Updated January 7, 2021 - 11:27 am

Working inside a Las Vegas Strip resort on New Year’s Eve, Azucena Benito said she felt protected from COVID-19.

Guests’ temperatures were screened at hotel-casino’s entrances, while the gaming floor enforced a 25 percent capacity rule. Benito said she and her fellow servers were instructed to not wait on customers who weren’t wearing a required facial mask.

A short walk away, a high-risk celebration was unfolding on Las Vegas Boulevard. In the midst of a pandemic, thousands of people packed the street and sidewalks around the Fountains of Bellagio dancing water show as the clock crept toward midnight.

Flouting Nevada’s statewide ban on public gatherings of more than 50 people — and in countless instances, the state’s mask mandate — the raucous crowd sang along to music accompanying the fountain show. They counted down the year’s final seconds in unison, erupting into cheers so loud they could be heard in videos filmed from hotel rooms high above them. 

That morning, Nevada officials had reported a record 59 deaths from the coronavirus.

“It basically looked like it was a regular New Year’s almost,” Benito said. “It definitely irks me.”

Health experts say photos and videos documenting the spontaneous gathering present the signs of a COVID-19 superspreader event that could lead to exponential growth in new cases. It occurred as Nevada and the nation navigate their most severe wave of coronavirus to date, and it will undoubtedly seed further disease spread both here and in neighboring states where hospitals are already overwhelmed with patients.

On Wednesday, Nevada COVID-19 response director Caleb Cage said the gathering, along with other holiday celebrations, will likely erase a recent stabilization the state had seen in new cases and hospitalizations. Government officials had urged people to celebrate at home with only members of their household.

“All of those efforts resulted in a collective failure” to strike a proper balance between keeping Nevada’s economy open and protecting public health, Cage said, referencing the specific gathering at the Bellagio fountains.

Infectious disease specialist Dr. Luis Medina-Garcia called the crowds “a dangerous, dangerous proposition all across the board,” especially as a more contagious variant strain of the virus was recently found in Southern California.
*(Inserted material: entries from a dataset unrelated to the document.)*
/-- The marks of a TIME_SET entry (R237, R289): the demand interval open in JSN order, and the span a forward set crosses; the first PTP step marks only
what it crosses. -/
def Ctx.stepMarks (c : Ctx) (e : Entry) : List Mark :=
  let old := fld 0 8 e.payload
  let new := fld 8 8 e.payload
  let dem := match (c.fences.filter fun x => x.kind == .bndDemand).getLast? with | some x => x.stamp | none => old
  if fld 16 1 e.payload = 0 then (if old < new then [{ jsn := e.jsn, kind := .firstStep, a := old, b := new }] else [])
  else
    [{ jsn := e.jsn, kind := .openDemand, a := dem, b := dem + 1 }, { jsn := e.jsn, kind := .step, a := old, b := max (old + 1) new }] ++
    (if old < new then [{ jsn := e.jsn, kind := .openDemand, a := old + 1, b := new }] else [])

/-- Where the unit's own time begins, once an entry is journaled: an empty context or another image begins it anew (R272, R708). -/
def Ctx.beganAt (c : Ctx) (e : Entry) : Option Began :=
  match e.kind with
  | .start =>
    let h := e.payload.take 32
    (match c.began with
    | some b => if fld 37 8 e.payload ≠ 0 ∧ b.hash = h then some b else some { hash := h, stamp := e.stamp, unsure := e.flags.timeUnsure }
    | none => some { hash := h, stamp := e.stamp, unsure := e.flags.timeUnsure })
  | .timeState => c.began.map fun b => if fld 0 1 e.payload = 1 ∧ b.unsure = true then { b with stamp := e.stamp, unsure := false } else b
  | _ => c.began

/-- What a boundary entry's place in the journal fixes for every later task: the fences the slots meet (R131), the
band and season in force (R225), the high-water boundary (R39) and the number of the open period (R240). A READOUT is a fence of the FEEDER task (R257,
R314), and so is a START, behind which the front end is enabled anew (R319). -/
def Ctx.note (c0 : Ctx) (e : Entry) : Ctx :=
  let c : Ctx := { c0 with began := c0.beganAt e }
  let subj := fld 0 4 e.payload
  let f : Fence := { kind := e.kind, jsn := e.jsn, stamp := e.stamp, subj := subj, held := e.flags.held,
                     initial := e.kind == .bndTariff && c.bands.isEmpty && bits 3 0 subj == bits 7 4 subj }
  match e.kind with
  | .bndDemand | .bndBalance => { c with fences := c.fences ++ [f], hwb := max c.hwb e.stamp, regr := false }
  | .bndTariff =>
    { c with fences := c.fences ++ [f], hwb := max c.hwb e.stamp, regr := false,
             bands := c.bands ++ [{ jsn := e.jsn, stamp := e.stamp, band := bits 7 4 subj, season := bits 9 8 subj }] }
  | .bndPeriod =>
    { c with fences := c.fences ++ [f], hwb := max c.hwb e.stamp, regr := false, nextPer := subj + 1, heldPers := c.heldPers.filter fun x => x ≠ e.stamp }
  | .supRestore =>
    if e.flags.timeUnsure then c
    else { c with marks := c.marks ++ [{ jsn := e.jsn, kind := .outage, a := fld 0 8 e.payload, b := e.stamp }] }
  | .timeSet =>
    let old := fld 0 8 e.payload
    let new := fld 8 8 e.payload
    { c with marks := c.marks ++ c.stepMarks e, regr := decide (new < c.hwb) && (decide (new < old) || c.regr || e.flags.timeUnsure) }
  | .start => { c with fences := c.fences ++ [f] }
  | .closeCursor =>
    if 131072 ≤ fld 4 4 e.payload then { c with closeEnds := c.closeEnds ++ [(fld 0 4 e.payload, e.jsn)] } else c
  | .mgmtCmd =>
    let src := fld 0 8 e.payload
    { c with unsubmitted := c.unsubmitted.filter fun u => !(u.src == src && u.stamp == e.stamp && u.cmd == e.payload.drop 8),
             fences := if fld 8 2 e.payload = 0x11 then c.fences ++ [f] else c.fences }
  | _ => c

/-- The high-water boundary at a JSN (R39). -/
def Ctx.hwbAt (c : Ctx) (jsn : Nat) : Nat := (c.fences.filter fun f => f.bnd && decide (f.jsn < jsn)).foldl (fun m f => max m f.stamp) 0

/-- Closes open at a JSN, by the entries below it: each BND_PERIOD opens one, and its last CLOSE_CURSOR ends it (R242, R246). -/
def Ctx.closesOpenAt (c : Ctx) (jsn : Nat) : Nat :=
  (c.fences.filter fun f => f.kind == .bndPeriod && decide (f.jsn < jsn)).length - (c.closeEnds.filter fun x => decide (x.2 < jsn)).length
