-- ==== Sys2Proof/Machine/TariffOps.lean ====
section
/-! DEFINITION. Attribution to tariff bands and demand intervals (R225 to R239), the lateness of an input in JSN order
(R55), and the capture of a slot at a period fence (R243, R251, R252). -/
namespace Sys2Proof.Machine

/-- What attribution needs to know of the value's entry: its own stamp and flags, and the effective JSN (R125). -/
structure Ent where
  eff   : Nat
  stamp : Nat
  flags : EFlags
  deriving DecidableEq, Repr

/-- An entry whose stamp is not attributed to an instant (R59, R258). -/
def Ent.loose (e : Ent) : Bool := e.flags.timeUnsure || e.flags.regressed

/-- Whether a boundary entry journaled below the effective JSN lies strictly after an instant (R50, R55): the value is
late. A balance boundary is judged by R278 instead. -/
def Ctx.lateAt (c : Ctx) (e : Ent) (instant : Nat) : Bool :=
  !e.loose && c.fences.any fun f => decide (f.jsn < e.eff) && decide (instant < f.stamp) && !f.initial &&
    (f.kind == .bndDemand || f.kind == .bndTariff || f.kind == .bndPeriod)

/-- A class follows the calendar (R226). -/
def State.follows (s : State) (cls : Nat) : Bool :=
  match s.cfg.tariff with | some t => bit cls t.classMask | none => false

/-- Add to an accumulator of a slot, saturating (R228). DEDUCED: the addition is unsigned, so a negative value of R192 adds as its 32-bit VALUE field. -/
def Com.accAdd (c : Com) (i n : Nat) (e : Int) : Com :=
  let x := c.slot i
  let a := x.accAt n
  let v := (if e < 0 then e % 4294967296 else e).toNat
  let c1 := c.setSlot i { x with acc := setAt 0 x.acc n (satAdd 0xFFFFFFFF a v) }
  if 0xFFFFFFFF < a + v then
    (c1.upd fun s => (s.irq rBilIrq 2).count rBilSatcnt 1).event 0x0C n (some i)
  else c1

/-! ### Demand (R233 to R239) -/

/-- Demand in W of an interval's energy (R235). -/
def demandW (unit len energy : Nat) : Nat :=
  if len = 0 then 0 else if unit = 1 then energy * 60 / (len * 1000) else energy * 60 / len

/-- Whether the demand interval that ends at a device time is marked incomplete below a JSN (R237). -/
def Ctx.demandIncomplete (c : Ctx) (eff len endAt : Nat) : Bool :=
  let a := endAt - len * 60 * second
  c.marked (fun k => k == .outage || k == .openDemand) eff a endAt ||
    c.marks.any fun m => decide (m.jsn < eff) && m.kind == .firstStep && decide (m.a < a) && decide (a < m.b)

/-- Whether a demand interval is older than the 256 the CAL task keeps (R237, R238). -/
def Ctx.demandOld (c : Ctx) (eff endAt : Nat) : Bool :=
  decide (256 ≤ (c.fences.filter fun f => f.kind == .bndDemand && decide (f.jsn < eff) && decide (endAt < f.stamp)).length)

/-- Offer a demand candidate to MAXDEM (R234 to R238). -/
def Com.demandCandidate (c : Com) (i : Nat) (e : Ent) (unit endAt energy band : Nat) : Com :=
  let len := demLen c.s.cfg
  let x := c.slot i
  if e.loose || len = 0 || c.s.ctx.demandOld e.eff endAt then c
  else
    let inc := c.s.ctx.demandIncomplete e.eff len endAt
    let x1 : Slot := if inc then { x with incSeen := true } else x
    let incl := match c.s.cfg.tariff with | some t => t.inclInc | none => false
    let w := min (demandW unit len energy) 0xFFFFFF
    let x2 : Slot := if (!inc || incl) && decide (x.maxDem < w) then { x1 with maxDem := w, maxDemBand := band } else x1
    c.setSlot i x2

/-- A device time rounded down to a whole multiple of `m` minutes of local standard time (R230). -/
def floorStdDev (c : RunCfg) (m stamp : Nat) : Nat := floorStd c m (secOf stamp) * second

/-- The ends of a profile's entries in device time with the entries, oldest first (R230). -/
def profEnds (c : RunCfg) (step stamp : Nat) (prof : List Nat) : List (Nat × Nat) :=
  let tend := gridStart step (stdSec c (secOf stamp))
  prof.zipIdx.map fun p => (secOfStd c (tend - ((prof.length - 1 - p.2) * step * 60 : Nat)) * second, p.1)

/-- What attribution tells the record: band, season, whether the value moved under R50, R55 or R231. -/
structure Attrib where
  band   : Nat
  season : Nat
  late   : Bool
  byProf : Bool
  deriving DecidableEq, Repr

/-- The instant of the latest BND_PERIOD below a JSN. -/
def Ctx.lastPeriodStamp (c : Ctx) (eff : Nat) : Nat :=
  match (c.fences.filter fun f => f.kind == .bndPeriod && decide (f.jsn < eff)).getLast? with | some f => f.stamp | none => 0

/-- Attribute a value to bands and demand intervals (R225 to R239): `e` the applied and `v` the reported value, `prof` the
profile that passed R195 with its step, `cand` whether the whole value is a demand candidate (R234). -/
def Com.attribute (c : Com) (i : Nat) (t : Ent) (cls : Nat) (ce : ClassEnt) (e v : Int) (exp : Nat) (prof : Option (Nat × List Nat))
    (cand : Bool) : Attrib × Com :=
  let (b0, season) := c.s.bandNow t.eff
  let fol := c.s.follows cls
  let b := if fol then b0 else 0
  let late0 := c.s.ctx.lateAt t t.stamp
  let whole : Attrib × Com :=
    let c1 := c.accAdd i (2 * b) e
    let c2 := if cand then c1.demandCandidate i t ce.unit (floorStdDev c.s.cfg (demLen c.s.cfg) t.stamp) e.toNat b else c1
    ({ band := b, season := season, late := late0, byProf := false }, c2.accAdd i (2 * b + 1) exp)
  match prof with
  | none => whole
  | some (step, ps) =>
    if e = v ∧ t.loose = false then
      let ends := profEnds c.s.cfg step t.stamp ps
      let lp := c.s.ctx.lastPeriodStamp t.eff
      let c1 := ends.foldl (fun a p =>
        let bj := if fol then (calBand a.s.cfg (secOf p.1 - 1)).1 else 0
        let a1 := a.accAdd i (2 * bj) p.2
        if step = demLen a.s.cfg then a1.demandCandidate i t ce.unit p.1 p.2 bj else a1) c
      ({ band := b, season := season, late := late0 || (decide (0 < lp) && ends.any fun p => decide (p.1 ≤ lp)), byProf := true },
        c1.accAdd i (2 * b + 1) exp)
    else whole

/-! ### Period capture (R243, R251, R252) -/

/-- SIGKEY generation in force at a JSN: each KEY_ROLL is recorded with its JSN (R517). -/
def Ctx.sigGenAt (c : Ctx) (jsn : Nat) : Nat :=
  match (c.sigHist.filter fun p => decide (p.1 < jsn)).getLast? with | some p => p.2 | none => 0

/-- CFLAGS at capture (R252). -/
def cflags (role : Role) (x : Slot) : Nat :=
  flag 0 ((List.range 16).any fun n => x.accAt n == 0xFFFFFFFF) + flag 1 x.incSeen + flag 2 (x.state == .decom) +
  flag 3 (!x.li.valid && !x.li.estimated) + flag 4 x.keyExh + flag 5 x.unreach + flag 6 (role == .head)

/-- Bytes 0–127 of a slot's period-close record (R251). -/
def closeBody (cfg : RunCfg) (unit sigGen epoch stamp i : Nat) (x : Slot) : Bytes :=
  le 1 2 ++ le 1 1 ++ le 2 (cflags cfg.role x) ++ le 4 (cfg.sysaddr % 2 ^ 18 + x.cls % 16 * 2 ^ 18) ++ le 4 i ++ le 4 epoch ++
  be 8 x.eui ++ le 8 stamp ++ le 8 x.li.word ++ le 4 (x.next - 1).toNat ++ le 4 x.maxDemWord ++
  ((List.range 16).flatMap fun n => le 4 (x.accAt n)) ++ le 1 x.state.code ++ le 1 unit ++ le 1 (demLen cfg) ++ le 1 0 ++
  le 4 x.statusWord ++ le 4 sigGen ++ le 4 0

/-- Whether a slot is captured at a period fence (R243). -/
def State.captures (s : State) (x : Slot) : Bool :=
  let ce := s.classEnt x.cls
  (x.state ≠ .free && x.state ≠ .joining) && decide (1 ≤ ce.kind) && !ce.level

/-- Capture slot `i` for a period, or mark its stage entry NONE (R243, R244). -/
def Com.capture (c : Com) (i : Nat) (f : Fence) : Com :=
  let x := c.slot i
  if c.s.ctx.stage.any (fun g => g.epoch == f.subj && g.slot == i) then c
  else if c.s.captures x then
    let body := closeBody c.s.cfg (c.s.classEnt x.cls).unit (c.s.ctx.sigGenAt f.jsn) f.subj f.stamp i x
    (c.ctx fun k => { k with stage := k.stage ++ [{ epoch := f.subj, slot := i, body := some body }] }).setSlot i
      { x with acc := [], maxDem := 0, maxDemBand := 0, incSeen := false }
  else c.ctx fun k => { k with stage := k.stage ++ [{ epoch := f.subj, slot := i, body := none }] }

end Sys2Proof.Machine
end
“We’re a gambling town, but this is not something to gamble with,” said Medina-Garcia, who practices medicine at University Medical Center hospital in Las Vegas. “Spreading new variants of the virus is certainly not what we want to do, because there’s just no way for us to predict what the effect of that will be.”

Anyone who attended should assume they were exposed to COVID-19 and get tested, Cage said.

Gov. Steve Sisolak echoed Cage’s advice in a written statement given to the Review-Journal through spokeswoman Meghin Delaney.

“As the Governor has said repeatedly, safety is a partnership,” the statement said. “We’re relying on that partnership from the State, local officials, business and the public to make good choices and be responsible to help slow the spread.”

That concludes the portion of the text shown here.